= Action semantics =

Action semantics is a framework for the formal specification of semantics of programming languages invented by David Watt and Peter D. Mosses in the 1990s. It is a mixture of denotational, operational and algebraic semantics.

Action semantics aim to be pragmatic, and action-semantic descriptions (ASDs) are designed to scale up to handle realistic programming languages. This is aided by the extensibility and modifiability of ASDs. This helps to ensure that extensions and changes do not require too many changes in the description. This is in contrast to the typical case when extending denotational or operational semantics, which may require reformulation of the entire description.
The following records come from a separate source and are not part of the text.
/-- R497 to R500, R505, R506: the watchdog and a loss of clock lock ask for a module reset; CK_RSTCMD asks for a module or
fabric reset with its cause, and resets a port, a tenant, a channel, a Spire port or an engine; a path that may not, and a
command while BUSY, change RESULT alone. -/
def Obligations.ResetRequestsComplete : Prop :=
  ∀ (s : State) (p : Path) (i r : Nat) (j : DmJob), let h := s.mach.hw
    let asked := fun (cause : Nat) (m : Mach) => m.hw.ck = { h.ck with modReq := some cause }
    let cmd := [(F.CK_RSTCMD_SCOPE, 0), (F.CK_RSTCMD_INST, 0), (F.CK_RSTSTAT_RESULT, 0)]
    let ran := fun (scope inst : Nat) (m : Mach) => m.hw.fget F.CK_RSTCMD_SCOPE 0 = scope ∧ m.hw.fget F.CK_RSTCMD_INST 0 = inst ∧
      m.hw.fget F.CK_RSTSTAT_RESULT 0 = 0
    let zero := fun (fs : List Fld) (m : Mach) => ∀ f ∈ fs, m.hw.fget f i = 0
    let portF := [F.FP_TRNCNT_VAL, F.FP_DOWNCNT_VAL, F.FP_CRCERR_VAL, F.FP_FECCORR_VAL, F.FP_IDEFAIL_VAL]
    let chF := [F.DD_CECNT_VAL, F.DD_UECNT_VAL, F.DD_POISRD_VAL, F.DD_WRDROP_VAL, F.DD_SCRDROP_VAL, F.DD_LATE_VAL,
      F.DD_SCRPOS_LO_VAL, F.DD_SCRPOS_HI_VAL]
    let slF := [F.SL_CRCERR_VAL, F.SL_LRETRY_VAL, F.SL_PDELAY_VAL, F.SL_PSTAT_PEER, F.SL_PSTAT_TXPS, F.SL_PSTAT_RXPS]
    let engF := [F.DM_ENGSTAT_BUSY, F.DM_ENGSTAT_RING, F.DM_ENGSTAT_PRIO]
    let at_ := fun (fs : List Fld) => fs.map (fun f => (f, i))
    (h.ck.on = true → h.ck.modReq = none →
      Completes .watchdogExpiry s (fun m => m = s.mach.onHw (fun h => { h with ck := { h.ck with modReq := some 2 } })) ∧
      Completes .clockLockLoss s (fun m =>
        m = s.mach.onHw (fun h => { h with ck := { h.ck with modReq := some 3, unlocked := true } }))) ∧
    (ckMaster p = true → h.flag F.CK_RSTSTAT_BUSY 0 = false →
      (h.ck.modReq = none → Completes (.ckRstcmdModule p) s (fun m => ran 0 0 m ∧ asked 4 m ∧
        m.hw.flag F.CK_RSTSTAT_BUSY 0 = true ∧ FieldsKept (cmd ++ [(F.CK_RSTSTAT_BUSY, 0)]) s.mach m ∧ m.mem = s.mach.mem)) ∧
      (h.ck.fabReq = none → Completes (.ckRstcmdFabric p) s (fun m => ran 1 0 m ∧
        m.hw.ck = { h.ck with fabReq := some 3 } ∧ m.hw.flag F.CK_RSTSTAT_BUSY 0 = true ∧
        FieldsKept (cmd ++ [(F.CK_RSTSTAT_BUSY, 0)]) s.mach m ∧ m.mem = s.mach.mem)) ∧
      (widerRuns h = false →
        (i < 72 → h.role i = 2 →
          (h.flag F.FP_LSTAT_UP i = false → Store.get? h.fp.stay i = none → Completes (.ckRstcmdPort p i) s (fun m =>
            ran 2 i m ∧ zero portF m ∧ OnlyFields (cmd ++ at_ portF) s.mach m)) ∧
          (h.flag F.FP_LSTAT_UP i = true → h.noMessages → Completes (.ckRstcmdPort p i) s (fun m =>
            ran 2 i m ∧ zero portF m ∧ m.hw.flag F.FP_LSTAT_UP i = false ∧ m.hw.fget F.FP_LSTAT_DOWNWHY i = 9 ∧
            m.mem = s.mach.mem))) ∧
        (i < 8192 → ttState (h.ent i) = 2 → Completes (.ckRstcmdTenant p i) s (fun m => ran 3 i m ∧
          ttState (m.hw.ent i) = 3 ∧ (m.hw.seq i).map TSeq.unbind = some false ∧ m.hw.ck = { h.ck with running := some i } ∧
          m.hw.flag F.CK_RSTSTAT_BUSY 0 = true ∧ (∀ u, u ≠ i → m.hw.ent u = h.ent u) ∧
          FieldsKept (cmd ++ [(F.CK_RSTSTAT_BUSY, 0)]) s.mach m ∧ m.mem = s.mach.mem)) ∧
        (i < 12 → h.fget F.DD_CHSTAT_STATE i ≠ 0 → Completes (.ckRstcmdChannel p i) s (fun m => ran 4 i m ∧ zero chF m ∧
          Store.getD [] m.hw.dd.ueTimes i = [] ∧ FieldsKept (cmd ++ at_ chF) s.mach m ∧ m.mem = s.mach.mem)) ∧
        (i < 4 → h.slUp i = false → (h.slPort i).retry = false → h.fget F.SL_PSTAT_STATE i ≠ 4 →
          Completes (.ckRstcmdSpire p i) s (fun m => ran 5 i m ∧
          zero slF m ∧ m.hw.fget F.SL_PSTAT_DOWNWHY i = 7 ∧ m.hw.slPort i = { SlPort.fresh with fails := (h.slPort i).fails } ∧
          m.hw.fget F.SL_PSTAT_STATE i =
            b2n (h.flag F.SL_PCFG_EN i && !h.flag F.SL_STKSTAT_SIDERR 0 && !h.contained (didxOf domSpire i)) ∧
          FieldsKept (cmd ++ at_ slF ++ [(F.SL_PSTAT_DOWNWHY, i), (F.SL_PSTAT_STATE, i)]) s.mach m ∧ m.mem = s.mach.mem)) ∧
        (i < 8 →
          (h.ringOn i = none → Completes (.ckRstcmdEngine p i) s (fun m => ran 6 i m ∧ zero engF m ∧
            OnlyFields (cmd ++ at_ engF) s.mach m)) ∧
          (h.ringOn i = some (r, j) → r < 1024 → j.mig = none → j.abort = false → Completes (.ckRstcmdEngine p i) s (fun m => ran 6 i m ∧
            zero engF m ∧ m.hw.flag F.DM_RSTAT_PREEMPTED r = true ∧
            (Store.get? m.hw.dm.jobs r).map (fun x => (x.eng, x.doneB, x.desc)) = some (none, j.doneB, j.desc) ∧
            FieldsKept (cmd ++ at_ engF ++ [(F.DM_RSTAT_PREEMPTED, r)]) s.mach m ∧ m.mem = s.mach.mem))))) ∧
    (∀ c ∈ ([.ckRstcmdModule p, .ckRstcmdFabric p, .ckRstcmdPort p i, .ckRstcmdTenant p i, .ckRstcmdChannel p i, .ckRstcmdSpire p i,
        .ckRstcmdEngine p i] : List Instr),
      (ckMaster p = false → Completes c s (fun m =>
        m.hw.fget F.CK_RSTSTAT_RESULT 0 = 3 ∧ OnlyFields [(F.CK_RSTSTAT_RESULT, 0)] s.mach m)) ∧
      (ckMaster p = true → h.flag F.CK_RSTSTAT_BUSY 0 = true → Completes c s (fun m =>
        m.hw.fget F.CK_RSTSTAT_RESULT 0 = 2 ∧ OnlyFields [(F.CK_RSTSTAT_RESULT, 0)] s.mach m)))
The action semantics framework was originally developed at the University of Aarhus and the University of Glasgow. Groups and individuals around the world have since contributed further to the approach.

==Semantic entities==
An important part of action semantics that gives it a modularity not seen in previous programming language semantics is the use of first-order semantic entities. First-order refers to how, unlike in denotational semantics, where a semantic function can be applied to another semantic function, in action semantics, a semantic entity cannot be applied to another semantic entity of its kind. Furthermore, the semantic entities utilized by action semantics broaden the framework’s ability to describe a programming language’s constructs by serving to denote both program behavior that is independent of any particular implementation and the way in which parts of a program influence the overall performance of the whole. The appropriately named action notation is employed to express the three types of semantic entities found in action semantics: actions, data, and yielders. The central semantic entity in this framework is actions, with data and yielders occupying supplementary roles. More specifically, actions are the mechanisms through which yielders and data are processed. An action, which can occur within another action, is a step-by-step representation of program behavior, where each step accesses current information, changes current information, or does both. Yielders appear within actions and only access current information. A yielder entity is capable of being evaluated, and when it is, the product is a datum entity.

==Action entities==
Action entities can directly represent programs’ semantics by describing possible program behaviors or represent, in a more indirect way, the impact that individual pieces of a program, like statements or expressions, have on the semantics of the program as a whole. They model computational behavior by indicating changes in state through their generation of new values from passed values. Specifically, an action accepts data passed to it via the current information — the transient data given to it, the bindings received by it, and the current state of storage — and, from this, gives new transient data, creates new bindings, updates the state of storage, or any combination of these. An action entity can culminate in four possible ways. It can: complete (terminate normally), escape (terminate in an exception), fail (alternative is discarded), or diverge (not terminate).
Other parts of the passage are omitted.